**What to produce:** Whenever a line in the data holds the string "wLaBase", copy that line.

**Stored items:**
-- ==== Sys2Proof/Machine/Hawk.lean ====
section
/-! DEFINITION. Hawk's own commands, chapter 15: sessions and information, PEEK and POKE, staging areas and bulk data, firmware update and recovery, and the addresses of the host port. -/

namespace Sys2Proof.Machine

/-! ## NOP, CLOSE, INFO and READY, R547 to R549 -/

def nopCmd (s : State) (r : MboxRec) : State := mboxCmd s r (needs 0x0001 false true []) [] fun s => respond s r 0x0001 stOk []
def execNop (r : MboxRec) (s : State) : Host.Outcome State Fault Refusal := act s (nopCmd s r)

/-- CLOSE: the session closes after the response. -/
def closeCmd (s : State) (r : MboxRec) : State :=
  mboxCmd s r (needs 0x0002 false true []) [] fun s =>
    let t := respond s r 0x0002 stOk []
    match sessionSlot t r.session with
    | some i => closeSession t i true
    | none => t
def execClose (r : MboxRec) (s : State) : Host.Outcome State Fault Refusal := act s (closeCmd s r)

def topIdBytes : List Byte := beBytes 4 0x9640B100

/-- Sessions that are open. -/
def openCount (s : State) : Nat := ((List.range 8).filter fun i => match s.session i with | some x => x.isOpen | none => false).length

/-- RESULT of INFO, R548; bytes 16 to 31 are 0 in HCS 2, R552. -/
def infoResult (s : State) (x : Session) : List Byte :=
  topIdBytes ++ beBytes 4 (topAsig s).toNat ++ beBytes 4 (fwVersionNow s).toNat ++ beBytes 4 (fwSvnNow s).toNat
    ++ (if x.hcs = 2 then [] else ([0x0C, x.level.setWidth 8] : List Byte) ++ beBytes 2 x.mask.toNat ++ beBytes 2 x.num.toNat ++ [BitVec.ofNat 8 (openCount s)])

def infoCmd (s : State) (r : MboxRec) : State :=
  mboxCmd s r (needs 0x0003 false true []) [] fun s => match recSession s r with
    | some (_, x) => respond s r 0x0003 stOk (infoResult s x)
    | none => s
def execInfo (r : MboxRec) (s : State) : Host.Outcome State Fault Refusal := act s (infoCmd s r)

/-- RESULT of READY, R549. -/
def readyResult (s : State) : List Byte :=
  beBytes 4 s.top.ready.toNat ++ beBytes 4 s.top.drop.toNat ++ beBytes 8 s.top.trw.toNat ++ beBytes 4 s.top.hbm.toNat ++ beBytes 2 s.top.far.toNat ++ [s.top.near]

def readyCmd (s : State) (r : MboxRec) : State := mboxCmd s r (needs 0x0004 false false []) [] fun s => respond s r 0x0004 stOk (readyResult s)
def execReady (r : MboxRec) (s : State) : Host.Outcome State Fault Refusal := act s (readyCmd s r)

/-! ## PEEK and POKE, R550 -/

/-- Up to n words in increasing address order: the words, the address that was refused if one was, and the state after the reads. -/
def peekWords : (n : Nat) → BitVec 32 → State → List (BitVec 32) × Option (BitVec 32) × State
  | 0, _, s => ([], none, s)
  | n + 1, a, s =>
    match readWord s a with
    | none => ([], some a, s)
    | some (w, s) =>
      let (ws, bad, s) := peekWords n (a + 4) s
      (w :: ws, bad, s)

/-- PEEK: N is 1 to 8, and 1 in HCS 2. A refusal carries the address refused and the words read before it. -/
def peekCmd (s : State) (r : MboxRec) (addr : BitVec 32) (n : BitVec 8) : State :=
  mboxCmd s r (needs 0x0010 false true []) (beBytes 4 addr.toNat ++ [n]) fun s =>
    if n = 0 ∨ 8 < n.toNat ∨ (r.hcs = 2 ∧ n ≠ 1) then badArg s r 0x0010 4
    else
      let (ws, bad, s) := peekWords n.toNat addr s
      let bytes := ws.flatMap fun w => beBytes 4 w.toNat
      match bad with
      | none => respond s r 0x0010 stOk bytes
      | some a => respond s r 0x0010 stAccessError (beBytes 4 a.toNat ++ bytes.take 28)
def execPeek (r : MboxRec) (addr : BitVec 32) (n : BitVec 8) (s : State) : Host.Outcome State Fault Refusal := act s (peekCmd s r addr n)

--

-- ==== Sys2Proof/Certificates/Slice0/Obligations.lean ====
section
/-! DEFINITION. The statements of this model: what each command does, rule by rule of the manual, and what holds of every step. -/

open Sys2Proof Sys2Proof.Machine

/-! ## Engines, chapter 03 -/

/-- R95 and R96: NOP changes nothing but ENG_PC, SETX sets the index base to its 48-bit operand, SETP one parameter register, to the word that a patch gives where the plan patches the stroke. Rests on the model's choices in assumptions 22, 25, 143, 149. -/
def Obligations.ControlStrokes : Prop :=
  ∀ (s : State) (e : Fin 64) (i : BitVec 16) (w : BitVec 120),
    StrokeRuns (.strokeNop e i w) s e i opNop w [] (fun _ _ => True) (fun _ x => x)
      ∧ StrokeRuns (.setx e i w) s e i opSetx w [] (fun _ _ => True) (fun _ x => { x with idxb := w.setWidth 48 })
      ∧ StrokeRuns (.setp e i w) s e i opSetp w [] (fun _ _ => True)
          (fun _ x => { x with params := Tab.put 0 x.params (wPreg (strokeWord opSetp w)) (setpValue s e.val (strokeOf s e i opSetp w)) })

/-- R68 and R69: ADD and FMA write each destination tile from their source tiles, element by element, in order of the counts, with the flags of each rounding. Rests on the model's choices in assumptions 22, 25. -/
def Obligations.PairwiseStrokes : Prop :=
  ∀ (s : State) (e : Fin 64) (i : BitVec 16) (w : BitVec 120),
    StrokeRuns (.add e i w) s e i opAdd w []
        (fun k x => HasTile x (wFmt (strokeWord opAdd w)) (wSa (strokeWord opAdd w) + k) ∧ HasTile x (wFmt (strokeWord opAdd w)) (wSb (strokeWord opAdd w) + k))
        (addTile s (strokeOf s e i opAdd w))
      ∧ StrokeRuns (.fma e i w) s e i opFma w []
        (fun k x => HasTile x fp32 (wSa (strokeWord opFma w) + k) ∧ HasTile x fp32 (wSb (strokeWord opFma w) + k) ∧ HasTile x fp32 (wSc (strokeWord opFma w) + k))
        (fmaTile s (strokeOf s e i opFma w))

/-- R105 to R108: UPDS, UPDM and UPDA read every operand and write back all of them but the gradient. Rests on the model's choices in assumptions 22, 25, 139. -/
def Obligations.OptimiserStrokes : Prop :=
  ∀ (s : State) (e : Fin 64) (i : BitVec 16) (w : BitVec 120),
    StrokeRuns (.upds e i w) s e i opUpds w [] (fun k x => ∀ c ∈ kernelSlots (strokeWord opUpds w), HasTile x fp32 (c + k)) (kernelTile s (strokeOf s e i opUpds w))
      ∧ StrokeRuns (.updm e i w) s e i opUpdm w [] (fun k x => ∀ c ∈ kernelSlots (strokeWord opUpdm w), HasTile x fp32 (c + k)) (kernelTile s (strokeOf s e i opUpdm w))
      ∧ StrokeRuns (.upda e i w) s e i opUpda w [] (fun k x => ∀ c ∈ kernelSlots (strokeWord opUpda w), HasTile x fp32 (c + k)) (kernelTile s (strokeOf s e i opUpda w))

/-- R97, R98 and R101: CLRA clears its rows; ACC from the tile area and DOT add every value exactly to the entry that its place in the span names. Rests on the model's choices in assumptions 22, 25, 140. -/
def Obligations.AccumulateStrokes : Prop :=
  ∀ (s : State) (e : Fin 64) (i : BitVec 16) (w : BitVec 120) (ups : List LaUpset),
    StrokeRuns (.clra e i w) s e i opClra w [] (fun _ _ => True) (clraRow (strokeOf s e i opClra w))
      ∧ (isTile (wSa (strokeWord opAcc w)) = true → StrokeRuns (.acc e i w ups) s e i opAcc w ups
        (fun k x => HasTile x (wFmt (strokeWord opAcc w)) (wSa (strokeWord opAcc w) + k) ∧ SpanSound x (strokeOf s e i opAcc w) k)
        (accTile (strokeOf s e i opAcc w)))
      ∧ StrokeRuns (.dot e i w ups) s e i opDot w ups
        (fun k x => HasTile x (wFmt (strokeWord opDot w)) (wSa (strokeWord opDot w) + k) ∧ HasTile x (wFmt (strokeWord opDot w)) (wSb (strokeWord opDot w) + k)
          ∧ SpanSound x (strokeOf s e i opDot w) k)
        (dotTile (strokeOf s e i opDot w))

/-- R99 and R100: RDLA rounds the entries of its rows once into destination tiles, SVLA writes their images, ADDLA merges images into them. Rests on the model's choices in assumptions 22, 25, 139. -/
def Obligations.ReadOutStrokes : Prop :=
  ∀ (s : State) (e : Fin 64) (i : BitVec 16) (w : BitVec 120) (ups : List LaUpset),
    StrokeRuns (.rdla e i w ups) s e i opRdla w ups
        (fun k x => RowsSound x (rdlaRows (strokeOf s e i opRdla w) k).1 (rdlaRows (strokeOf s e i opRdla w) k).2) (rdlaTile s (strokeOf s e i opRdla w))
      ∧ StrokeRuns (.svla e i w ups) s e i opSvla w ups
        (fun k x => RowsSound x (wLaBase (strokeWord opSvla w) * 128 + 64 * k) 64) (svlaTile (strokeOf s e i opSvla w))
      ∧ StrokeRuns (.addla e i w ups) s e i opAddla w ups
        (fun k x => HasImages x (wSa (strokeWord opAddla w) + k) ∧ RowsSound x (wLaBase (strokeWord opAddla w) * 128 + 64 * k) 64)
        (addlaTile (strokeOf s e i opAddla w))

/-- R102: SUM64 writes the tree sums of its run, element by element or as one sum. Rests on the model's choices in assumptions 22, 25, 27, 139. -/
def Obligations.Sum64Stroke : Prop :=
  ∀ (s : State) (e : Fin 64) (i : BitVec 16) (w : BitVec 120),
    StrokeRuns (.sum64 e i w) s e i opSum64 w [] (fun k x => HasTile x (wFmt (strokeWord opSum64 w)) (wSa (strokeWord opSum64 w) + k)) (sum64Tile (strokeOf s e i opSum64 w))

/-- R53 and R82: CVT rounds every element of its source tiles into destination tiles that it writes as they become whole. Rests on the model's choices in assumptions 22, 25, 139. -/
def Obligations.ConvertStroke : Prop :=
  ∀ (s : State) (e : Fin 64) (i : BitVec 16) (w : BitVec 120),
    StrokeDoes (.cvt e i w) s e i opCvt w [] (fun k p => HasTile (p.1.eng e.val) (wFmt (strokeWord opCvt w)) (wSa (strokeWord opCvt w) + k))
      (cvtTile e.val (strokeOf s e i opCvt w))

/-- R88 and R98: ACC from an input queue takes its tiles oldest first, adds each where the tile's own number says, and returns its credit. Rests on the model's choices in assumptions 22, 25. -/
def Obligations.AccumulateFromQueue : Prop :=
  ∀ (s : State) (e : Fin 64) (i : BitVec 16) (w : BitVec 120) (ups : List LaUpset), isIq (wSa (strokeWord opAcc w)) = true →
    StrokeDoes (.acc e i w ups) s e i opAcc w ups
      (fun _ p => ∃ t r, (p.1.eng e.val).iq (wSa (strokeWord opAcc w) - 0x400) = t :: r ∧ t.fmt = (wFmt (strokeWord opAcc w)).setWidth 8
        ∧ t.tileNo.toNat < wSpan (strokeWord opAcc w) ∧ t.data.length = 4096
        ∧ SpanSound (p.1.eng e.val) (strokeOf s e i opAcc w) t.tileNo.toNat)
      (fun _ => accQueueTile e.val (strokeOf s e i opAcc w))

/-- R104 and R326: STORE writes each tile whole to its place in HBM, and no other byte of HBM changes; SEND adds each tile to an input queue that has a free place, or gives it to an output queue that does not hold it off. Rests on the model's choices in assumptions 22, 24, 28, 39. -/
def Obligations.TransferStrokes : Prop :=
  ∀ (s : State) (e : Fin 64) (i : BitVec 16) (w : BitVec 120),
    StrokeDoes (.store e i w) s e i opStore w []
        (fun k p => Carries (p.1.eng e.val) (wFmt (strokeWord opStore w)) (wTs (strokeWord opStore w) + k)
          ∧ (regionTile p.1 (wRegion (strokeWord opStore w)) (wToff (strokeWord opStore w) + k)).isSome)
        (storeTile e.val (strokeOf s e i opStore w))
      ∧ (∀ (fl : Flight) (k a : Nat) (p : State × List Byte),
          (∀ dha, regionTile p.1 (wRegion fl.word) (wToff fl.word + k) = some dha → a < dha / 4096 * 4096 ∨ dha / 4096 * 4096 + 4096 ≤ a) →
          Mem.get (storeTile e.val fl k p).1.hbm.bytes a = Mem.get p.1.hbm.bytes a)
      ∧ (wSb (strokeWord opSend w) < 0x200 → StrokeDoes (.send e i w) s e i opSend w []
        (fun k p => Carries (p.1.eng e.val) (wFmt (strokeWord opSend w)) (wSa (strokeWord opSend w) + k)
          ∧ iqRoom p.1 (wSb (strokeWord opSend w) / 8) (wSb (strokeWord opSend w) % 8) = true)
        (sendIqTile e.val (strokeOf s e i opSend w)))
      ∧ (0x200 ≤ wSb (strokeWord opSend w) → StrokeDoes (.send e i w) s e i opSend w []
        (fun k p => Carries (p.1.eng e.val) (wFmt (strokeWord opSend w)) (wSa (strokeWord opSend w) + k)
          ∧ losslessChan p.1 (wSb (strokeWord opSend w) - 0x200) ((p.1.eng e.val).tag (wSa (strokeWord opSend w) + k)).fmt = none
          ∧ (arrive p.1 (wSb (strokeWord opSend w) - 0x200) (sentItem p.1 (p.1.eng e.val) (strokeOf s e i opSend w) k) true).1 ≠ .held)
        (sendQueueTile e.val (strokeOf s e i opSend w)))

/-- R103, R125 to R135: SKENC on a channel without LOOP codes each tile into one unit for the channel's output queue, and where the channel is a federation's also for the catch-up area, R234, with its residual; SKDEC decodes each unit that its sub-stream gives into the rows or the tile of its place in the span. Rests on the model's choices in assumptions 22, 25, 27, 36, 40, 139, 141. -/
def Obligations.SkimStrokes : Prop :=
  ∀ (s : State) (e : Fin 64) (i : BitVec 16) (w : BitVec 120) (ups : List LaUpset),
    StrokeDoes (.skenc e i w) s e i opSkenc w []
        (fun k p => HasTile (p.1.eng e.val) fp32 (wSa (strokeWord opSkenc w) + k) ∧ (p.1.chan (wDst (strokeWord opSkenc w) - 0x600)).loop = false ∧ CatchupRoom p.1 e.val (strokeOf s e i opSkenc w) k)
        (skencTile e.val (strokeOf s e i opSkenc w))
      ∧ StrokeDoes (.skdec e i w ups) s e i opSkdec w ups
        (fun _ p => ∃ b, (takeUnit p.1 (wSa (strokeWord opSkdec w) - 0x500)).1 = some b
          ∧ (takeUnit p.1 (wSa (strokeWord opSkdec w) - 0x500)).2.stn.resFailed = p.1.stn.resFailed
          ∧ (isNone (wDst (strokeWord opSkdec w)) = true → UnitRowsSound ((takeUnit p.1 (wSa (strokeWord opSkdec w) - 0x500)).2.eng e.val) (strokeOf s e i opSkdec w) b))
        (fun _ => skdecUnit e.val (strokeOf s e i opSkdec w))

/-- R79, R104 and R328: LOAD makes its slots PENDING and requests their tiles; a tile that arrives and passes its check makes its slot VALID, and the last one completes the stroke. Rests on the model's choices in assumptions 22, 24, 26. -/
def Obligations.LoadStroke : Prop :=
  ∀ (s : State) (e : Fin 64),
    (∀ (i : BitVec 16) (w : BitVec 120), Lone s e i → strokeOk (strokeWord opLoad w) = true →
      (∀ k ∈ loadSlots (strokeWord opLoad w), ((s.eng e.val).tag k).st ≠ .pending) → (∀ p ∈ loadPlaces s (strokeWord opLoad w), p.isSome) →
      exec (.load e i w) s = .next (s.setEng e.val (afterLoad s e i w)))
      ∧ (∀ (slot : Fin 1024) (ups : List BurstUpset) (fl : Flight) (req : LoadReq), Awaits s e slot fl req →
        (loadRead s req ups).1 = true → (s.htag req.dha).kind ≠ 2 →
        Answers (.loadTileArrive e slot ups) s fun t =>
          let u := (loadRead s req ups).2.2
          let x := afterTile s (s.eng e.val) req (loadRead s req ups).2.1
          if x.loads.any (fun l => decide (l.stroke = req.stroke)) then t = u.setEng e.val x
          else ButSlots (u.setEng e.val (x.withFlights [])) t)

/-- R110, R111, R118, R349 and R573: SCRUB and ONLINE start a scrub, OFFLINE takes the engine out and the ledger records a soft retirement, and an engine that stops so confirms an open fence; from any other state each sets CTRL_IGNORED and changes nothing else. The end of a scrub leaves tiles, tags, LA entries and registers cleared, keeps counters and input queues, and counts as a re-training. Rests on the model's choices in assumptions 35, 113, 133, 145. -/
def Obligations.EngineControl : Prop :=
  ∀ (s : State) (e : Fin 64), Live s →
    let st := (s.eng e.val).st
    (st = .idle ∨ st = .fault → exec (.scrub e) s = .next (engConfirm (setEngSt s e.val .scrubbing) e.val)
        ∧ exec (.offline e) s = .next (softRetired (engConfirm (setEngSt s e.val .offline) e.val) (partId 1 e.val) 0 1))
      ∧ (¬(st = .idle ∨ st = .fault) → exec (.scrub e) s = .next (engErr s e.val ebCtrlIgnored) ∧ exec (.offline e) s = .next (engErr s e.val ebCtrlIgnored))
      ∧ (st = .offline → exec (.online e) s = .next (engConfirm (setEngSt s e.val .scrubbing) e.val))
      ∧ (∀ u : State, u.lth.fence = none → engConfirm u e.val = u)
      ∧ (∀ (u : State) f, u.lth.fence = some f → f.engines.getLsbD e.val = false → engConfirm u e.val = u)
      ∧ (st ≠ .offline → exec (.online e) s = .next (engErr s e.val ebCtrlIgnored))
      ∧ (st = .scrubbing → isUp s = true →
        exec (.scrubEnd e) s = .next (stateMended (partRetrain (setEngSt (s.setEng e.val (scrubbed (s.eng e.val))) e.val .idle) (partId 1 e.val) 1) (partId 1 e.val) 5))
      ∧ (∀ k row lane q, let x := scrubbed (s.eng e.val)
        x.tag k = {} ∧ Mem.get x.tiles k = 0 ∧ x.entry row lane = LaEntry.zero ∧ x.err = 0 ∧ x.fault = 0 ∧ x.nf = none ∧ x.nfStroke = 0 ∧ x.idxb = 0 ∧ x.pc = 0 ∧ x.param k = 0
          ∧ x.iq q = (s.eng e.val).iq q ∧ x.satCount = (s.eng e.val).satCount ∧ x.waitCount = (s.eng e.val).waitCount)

**Exercise solution:**
        (fun k x => RowsSound x (wLaBase (strokeWord opSvla w) * 128 + 64 * k) 64) (svlaTile (strokeOf s e i opSvla w))
        (fun k x => HasImages x (wSa (strokeWord opAddla w) + k) ∧ RowsSound x (wLaBase (strokeWord opAddla w) * 128 + 64 * k) 64)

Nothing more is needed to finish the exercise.